The recipe book format is best explained in an example. Each recipe needs to specify a list of workloads, mechanisms, and number of apps. For recipes that do not specify some property, the default values (defined at the top of the file) will be used.
Recipe books can be executed with the run_experiment script:
python3 scripts/run_experiment.py <recipe path>The --redirect_stdout and --redirect_stderr flags can be used to enable redirection of standard out and standard error respectively to a file (saved in the experiments/output directory).
Additionally, the start delay can be customized with the --start-delay flag (defaults to 45 seconds).
Executing a recipe book will sequentially execute all recipes (in order as specified) and for each recipe sequentially execute all combinations of values (in order as specified).
The loop structure is workload -> mechanism -> num_apps, from outermost to innermost.
Results with the SessionIDs (needed for visualization/analysis) of each run will be saved in the experiments/results folder under the name of the recipe book and identified by the start time of the recipe.

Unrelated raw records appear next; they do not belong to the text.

-- ==== Sys2Proof/Machine/PartsA.lean ====
section
/-!
DEFINITION. Parts of the state, first file: memory and its layout (03), start-up, boot flash and image (14),
the pontil guard, workspaces and keys (11), functions, mailboxes, rings, vectors and tickets (12, 13), and
the event recorder (20).
-/

namespace Sys2Proof.Machine

/-! ## Fuses and boot flash -/

/-- What the fuses hold; nothing writes them (R1 to R3, R58, R319, R324, R385, R388). -/
structure Fuses where
  /-- Whether the part is the QRB-6412; otherwise it is the QRB-6416. -/
  is6412 : Bool
  /-- Stepping B0; otherwise A0. -/
  isB0 : Bool
  serial : Nat
  /-- The device identity public key, an uncompressed P-384 point of 97 bytes (R368). -/
  identityPub : List Byte
  /-- The fused private half of the identity key, readable by no command (R319). -/
  identityKey : List Byte
  /-- SHA-384 digests of the four owner-key slots and their revoke fuses (R388). -/
  ownerDigests : List Nat
  ownerRevoked : List Bool
  powerCapCeil : Nat
  eraseCeil : Nat
  deriving DecidableEq, Repr

/-- A firmware slot of the boot flash. A package's contents are no interface (R385), so it is held by what
the boot ROM and FW_STAGE read off it. -/
structure FwPackage where
  /-- The header is whole and the vendor signature verifies. -/
  signed : Bool
  /-- The body matches its digest. -/
  bodyOk : Bool
  version : Nat
  /-- The handover version that the package declares (R533). -/
  handover : Nat
  ucodeRev : Nat
  bytes : Nat
  deriving DecidableEq, Repr

/-- The boot flash (R383): two raw copies of the boot record, firmware slots A and B, and the raw bytes of
the image slots A and B; an absent or erased slot is `none` or empty. -/
structure BootFlash where
  rec0 : List Byte
  rec1 : List Byte
  fwA : Option FwPackage
  fwB : Option FwPackage
  imgA : List Byte
  imgB : List Byte
  deriving DecidableEq, Repr

/-- The start-up stages (R378), and the two states outside them: no input, and the rails off after a flush
or a trip. -/
inductive Stage where
  | off | power | strap | strapGuard | boot | bootGuard | discover | run | stopped
  deriving DecidableEq, Repr

/-- A program key of the image: key identifier and P-384 point (R389). -/
structure ProgKey where
  ident : Nat
  point : List Byte
  deriving DecidableEq, Repr

/-- The image settings in force after the layers of R390. -/
structure Settings where
  rackId : Nat
  il : Nat
  nStacks : Nat
  scrubPeriodH : Nat
  coarseWindowNs : Nat
  subreqTimeoutUs : Nat
  requireSigned : Bool
  programKeys : List ProgKey
  powerCap : Nat
  egressDev : Nat
  egressPort : Nat
  eraseRate : Nat
  laserFeedEn : Nat
  wearSpreadLimit : Nat
  deriving DecidableEq, Repr

/-- Start-up state (R378 to R396). -/
structure Boot where
  stage : Stage
  /-- The stop code given, 0 for none (R379). -/
  stopCode : Nat
  /-- When the stage, or the stop, began: local ns. -/
  since : Nat
  /-- Rails in regulation and PLL locked during POWER (R378). -/
  railsOk : Bool
  straps : Nat
  flash : BootFlash
  /-- Boot-flash slots of the firmware and image in force: false A, true B. -/
  fwSlot : Bool
  imgSlot : Bool
  fwVersion : Nat
  imgVersion : Nat
  settings : Settings
  /-- last_stop as read from the boot record at this start-up. -/
  lastStop : Nat
  /-- When the last stop line or EV_START_WAIT went out: local ns. -/
  lastLine : Nat
  /-- N has been fixed under R391. -/
  stacksDone : Bool
  deriving DecidableEq, Repr

/-! ## Memory -/

/-- The memory layout in force (R58): N is the length of the stack map. -/
structure Layout where
  stackMap : List Nat
  retired : Nat
  il : Nat
  ucodeRev : Nat
  deriving DecidableEq, Repr

/-- Bank memory: bytes by DPA in canonical form, poisoned granules by granule number (DPA / 32), and the
corrected-error counter of each bank (R84). An unlisted byte reads 0, as R391 leaves every granule. -/
structure Mem where
  cells : List Host.Cell
  poison : List Nat
  ceCount : Tab Nat
  layout : Layout
  deriving DecidableEq, Repr

/-! ## Guard -/

/-- A run of pages of the owner map with one owner (R313). -/
structure OwnRun where
  base : Nat
  pages : Nat
  kind : Nat
  ws : Nat
  deriving DecidableEq, Repr

/-- One key of the key store (R319, R322): newest first in a list of at most two. -/
structure Key where
  gen : Nat
  bytes : List Byte
  deriving DecidableEq, Repr

/-- The keys of a workspace and the pool message counter of its newest pool generation (R321). -/
structure KeySet where
  flash : List Key
  pool : List Key
  poolCounter : Nat
  deriving DecidableEq, Repr

/-- The pontil guard (R323 to R329). -/
structure Guard where
  locked : Bool
  halted : Bool
  violTotal : Nat
  violHalt : Nat
  powerCap : Nat
  powerCapActive : Nat
  egressDev : Nat
  egressDevActive : Nat
  egressPort : Nat
  eraseRate : Nat
  laserFeedEn : Nat
  owners : List OwnRun
  keys : List (Nat × KeySet)
  /-- When EV_GUARD_HOLD was last emitted, by limit number (R326): local ns. -/
  holdAt : Tab Nat
  deriving DecidableEq, Repr

/-! ## Workspaces -/

/-- The quota block, and current use in its layout (R308). -/
structure Quota where
  slots : Nat
  latencySlots : Nat
  indexes : Nat
  tables : Nat
  programs : Nat
  sessions : Nat
  rings : Nat
  moveChannels : Nat
  tickets : Nat
  egressGbps : Nat
  windowPages : Nat
  marverPages : Nat
  flashMib : Nat
  poolReads : Nat
  deriving DecidableEq, Repr

/-- A ticket by owner: function number, or 256 for the management endpoint (R341, R362). -/
structure TicketRef where
  owner : Nat
  num : Nat
  deriving DecidableEq, Repr

/-- An entry of a region table (R315), with the ticket of its REGION_FREE once CLOSING. -/
structure Region where
  base : Nat
  pages : Nat
  closing : Option TicketRef
  deriving DecidableEq, Repr

/-- A workspace (R305): state 0 FREE, 1 ACTIVE, 2 DESTROYING. -/
structure Ws where
  state : Nat
  wflags : Nat
  wclass : Nat
  quota : Quota
  regions : List Region
  destroy : Option TicketRef
  deriving DecidableEq, Repr

/-! ## Functions -/

/-- What an asynchronous command does until its DONE message (R341): its opcode, workspace and payload,
numbers its chapter needs, and its final status and result once they are known. -/
structure Work where
  op : Nat
  ws : Nat
  payload : List Byte
  args : List Nat
  result : Option (Nat × List Byte)
  deriving DecidableEq, Repr

/-- A ticket that is ISSUED or DONE; a RETIRED one is not listed (R341). -/
structure Ticket where
  done : Bool
  opcode : Nat
  tag : Nat
  work : Work
  deriving DecidableEq, Repr

/-- A ring number of a function (R344): state 0 ABSENT, 1 ACTIVE, 2 DESTROYING; a move channel's ring keeps
its channel number (R446). -/
structure Ring where
  state : Nat
  channel : Option Nat
  creation : List Byte
  sqDpa : Nat
  cqAddr : Nat
  sqEntries : Nat
  cqEntries : Nat
  entryBytes : Nat
  vector : Nat
  devRing : Nat
  sqPi : Word32
  sqCi : Word32
  cqPi : Word32
  cqCi : Word32
  badDoorbell : Bool
  inFlight : Nat
  destroy : List TicketRef
  /-- The last EV_RING_DOORBELL_BAD, local ns, and the ignored writes since. -/
  badAt : Option Nat
  badCount : Nat
  deriving DecidableEq, Repr

/-- An interrupt vector (R355). -/
structure Vec where
  coalCount : Nat
  coalNs : Nat
  mask : Bool
  enable : Bool
  sent : Nat
  unsignalled : Nat
  pending : Bool
  /-- When the first unsignalled event arrived: local ns. -/
  firstAt : Nat
  /-- seq of the last message, from 1. -/
  seq : Nat
  deriving DecidableEq, Repr

/-- The latched payload and tickets of a pending FUNC_ENABLE (R373): the first ticket is the latched E. -/
structure PendingEnable where
  ws : Nat
  gateway : Nat
  tickets : List TicketRef
  deriving DecidableEq, Repr

/-- A function (R330): state 0 DISABLED, 1 ENABLED, 2 DISABLING. Function 256 of the table stands for the
management endpoint (R362), which has a ticket space and no window. -/
structure Func where
  state : Nat
  ws : Nat
  gateway : Nat
  pendingEnable : Option PendingEnable
  disable : List TicketRef
  busy : BitVec 16
  ready : BitVec 16
  /-- BUSY slots in doorbell arrival order (R336). -/
  arrival : List Nat
  /-- Bytes of the request and response slots: slot × 1,024 + byte. -/
  reqSlots : Tab Byte
  respSlots : List (Nat × List Byte)
  /-- Messages waiting for a response slot (R335). -/
  respQueue : List (List Byte)
  mbxVector : Nat
  accepted : Nat
  badBells : Nat
  seq : Word64
  nextTicket : Nat
  tickets : List (Nat × Ticket)
  rings : List (Nat × Ring)
  vecs : List (Nat × Vec)
  /-- The last EV_WINDOW_BAD_ACCESS, local ns, and the bad accesses since (R331). -/
  badAt : Option Nat
  badCount : Nat
  deriving DecidableEq, Repr

/-! ## Recorder -/

/-- An event as its source raises it (R517): parameters p0 to p4. -/
structure Event where
  code : Nat
  srcKind : Nat
  inst : Nat
  time : Nat
  timeFree : Bool
  p0 : Nat
  p1 : Nat
  p2 : Nat
  p3 : Nat
  p4 : Nat
  deriving DecidableEq, Repr

/-- A written record (R517), with its archive position once archived, and whether it was excluded (R527). -/
structure Rec where
  ev : Event
  cls : Nat
  number : Nat
  rep : Nat
  reserve : Bool
  archived : Option Nat
  excluded : Bool
  cleared : Bool
  deriving DecidableEq, Repr

/-- A code's entry in the fold table (R524). -/
structure Fold where
  code : Nat
  count : Nat
  first : Nat
  last : Nat
  source : Nat
  /-- Next summary instant, local ns. -/
  nextAt : Nat
  /-- A fold fell since the previous instant. -/
  fresh : Bool
  deriving DecidableEq, Repr

/-- A latched ALARM event (R522) and its further occurrences. -/
structure Latch where
  ev : Event
  rep : Nat
  deriving DecidableEq, Repr

/-- The event recorder (R517 to R530). -/
structure Recorder where
  /-- Events raised and not yet taken by the intake arbiter, oldest first. -/
  intake : List Event
  /-- Intake arbiter pointer over the source kinds other than PONTIL (R519). -/
  ptr : Nat
  /-- Records of this life, ring and archive together, by record number, ascending. -/
  recs : List Rec
  nextNumber : Nat
  /-- Archived records by archive position, 64 bytes each (R526). -/
  archive : List (Nat × List Byte)
  archNext : Nat
  archOldest : Nat
  archMounted : Bool
  latches : List Latch
  folds : List Fold
  /-- Log bucket: tokens × 10^9, and when it was last filled (local ns). -/
  tokens : Nat
  filledAt : Nat
  logRate : Nat
  logBurst : Nat
  traceMask : Nat
  fwdClasses : Nat
  fwdEntries : Nat
  fwdAddr : Nat
  fwdCount : Nat
  traceDropped : Nat
  logFolded : Nat
  excludedCount : Nat
  alarmRepeats : Nat
  /-- Drops since the last drop summary: TRACE, folds, exclusions, ALARM repeats; and when the second began. -/
  dTrace : Nat
  dFold : Nat
  dExcl : Nat
  dAlarm : Nat
  dropAt : Option Nat
  cursor : Word64
  /-- The snapshot of the read window: 64 records of 64 bytes, or nothing yet (R529). -/
  window : List (List Byte)
  clearNonce : Nat
  lastArchive : Nat
  deriving DecidableEq, Repr

end Sys2Proof.Machine
end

Here are some commands and tools that may be handy when working with ShareBench.
Run a command as background process (useful for running longer experiments):
nohup <command> &The started process will not be terminated even if the shell session exits. All output will be written to a nohup.out file.
Get logs of most recent Spark Driver:
kubectl logs $(kubectl get pods -A --sort-by=.metadata.creationTimestamp | grep driver | tail -n 1 | awk '{print $2}') -n $(kubectl get pods -A --sort-by=.metadata.creationTimestamp | grep driver | tail -n 1 | awk '{print $1}')Get logs of most recent Spark Driver but filter for all lines that don't start with a timestamp:
kubectl logs $(kubectl get pods -A --sort-by=.metadata.creationTimestamp | grep driver | tail -n 1 | awk '{print $2}') -n $(kubectl get pods -A --sort-by=.metadata.creationTimestamp | grep driver | tail -n 1 | awk '{print $1}') --follow | grep -v "^[0-9]\{2\}/[0-9]\{2\}/[0-9]\{2\} [0-9]\{2\}:[0-9]\{2\}:[0-9]\{2\}"Append --follow to either of the commands keep the log open.